WHAT IS EXPECTED:
As the lines appear below, please set them down exactly, starting at the first and finishing with the one containing "act (d3hotChange d3) s".

Saved entries:
-- ==== Sys2Proof/Machine/ExecHost.lean ====
section
/-! DEFINITION. Machine/ExecHost.lean: the meanings of the commands of the PCIe host interface, one for each row of the
table. -/
namespace Sys2Proof.Machine

/-- PCIE_RESET (R906). -/
def execPcieReset (flr : Bool) (s : State) : Host.Outcome State Fault Refusal :=
  act (pcieReset flr) s

/-- D3HOT_CHANGE (R908). -/
def execD3hotChange (d3 : Bool) (s : State) : Host.Outcome State Fault Refusal :=
  act (d3hotChange d3) s

/-- BAR2_ACCESS (R910). -/
def execBar2Access (off : BitVec 32) (n : Nat) (wr : Option (List (Option Byte)))
    (s : State) : Host.Outcome State Fault Refusal :=
  act (bar2Access off n wr) s

/-- B2_BASE_WRITE (R909). -/
def execB2BaseWrite (v : Word) (s : State) : Host.Outcome State Fault Refusal :=
  act (b2BaseWrite v) s

/-- QUEUE_ENABLE (R912). -/
def execQueueEnable (ev : Bool) (i : Fin 16) (cfg : Word) (s : State) : Host.Outcome State Fault Refusal :=
  act (queueEnable ev i cfg) s

/-- QUEUE_DISABLE (R918). -/
def execQueueDisable (ev : Bool) (i : Fin 16) (cfg : Word) (s : State) : Host.Outcome State Fault Refusal :=
  act (queueDisable ev i cfg) s

/-- SQ_DOORBELL (R913). -/
def execSqDoorbell (q : Fin 16) (v : BitVec 12) (s : State) : Host.Outcome State Fault Refusal :=
  act (sqDoorbell q v) s

/-- CQ_DOORBELL (R914). -/
def execCqDoorbell (q : Fin 16) (v : BitVec 12) (s : State) : Host.Outcome State Fault Refusal :=
  act (cqDoorbell q v) s

/-- EVQ_DOORBELL (R955). -/
def execEvqDoorbell (e : Fin 4) (v : BitVec 12) (s : State) : Host.Outcome State Fault Refusal :=
  act (evqDoorbell e v) s

/-- DESCRIPTOR_FETCH (R920). -/
def execDescriptorFetch (bytes : Option (List Byte)) (s : State) : Host.Outcome State Fault Refusal :=
  act (descriptorFetch bytes) s

/-- SUBMIT_PAGE (R929). -/
def execSubmitPage (q : Fin 16) (table : Option (List (Nat × Nat × List Nat))) (s : State) : Host.Outcome State Fault Refusal :=
  act (submitPage q table) s

/-- PAGE_DATA_READ_DONE (R929). -/
def execPageDataReadDone (q : Fin 16) (data : Option (List (List Byte))) (s : State) : Host.Outcome State Fault Refusal :=
  act (pageDataReadDone q data) s

/-- CANCEL_PAGE (R930). -/
def execCancelPage (q : Fin 16) (s : State) : Host.Outcome State Fault Refusal :=
  act (cancelPage q) s

/-- READ (R932). -/
def execRead (q : Fin 16) (segs : Option (List Nat)) (s : State) : Host.Outcome State Fault Refusal :=
  act (blockRead q segs) s

/-- WRITE (R933). -/
def execWrite (q : Fin 16) (segs : Option (List Nat)) (s : State) : Host.Outcome State Fault Refusal :=
  act (blockWrite q segs) s

/-- BLOCK_COMMAND_DONE (R933). -/
def execBlockCommandDone (q : Fin 16) (failed : Option Nat) (s : State) : Host.Outcome State Fault Refusal :=
  act (blockCommandDone q failed) s

/-- READ_JOURNAL (R949). -/
def execReadJournal (q : Fin 16) (segs : Option (List Nat)) (moved : Option Nat) (s : State) : Host.Outcome State Fault Refusal :=
  act (readJournal q segs moved) s

/-- ACK_JOURNAL (R950). -/
def execAckJournal (q : Option (Fin 16)) (v : BitVec 64) (s : State) : Host.Outcome State Fault Refusal :=
  act (ackJournal (q.map (·.val)) v) s

/-- JOURNAL_SECTOR_WRITE (R947). -/
def execJournalSectorWrite (s : State) : Host.Outcome State Fault Refusal :=
  act journalSectorWrite s

/-- JOURNAL_FORMAT (R951). -/
def execJournalFormat (s : State) : Host.Outcome State Fault Refusal :=
  act journalFormat s

end Sys2Proof.Machine
end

ANSWER SPACE:
-- ==== Sys2Proof/Machine/ExecHost.lean ====
section
/-! DEFINITION. Machine/ExecHost.lean: the meanings of the commands of the PCIe host interface, one for each row of the
table. -/
namespace Sys2Proof.Machine

/-- PCIE_RESET (R906). -/
def execPcieReset (flr : Bool) (s : State) : Host.Outcome State Fault Refusal :=
  act (pcieReset flr) s

/-- D3HOT_CHANGE (R908). -/
def execD3hotChange (d3 : Bool) (s : State) : Host.Outcome State Fault Refusal :=
  act (d3hotChange d3) s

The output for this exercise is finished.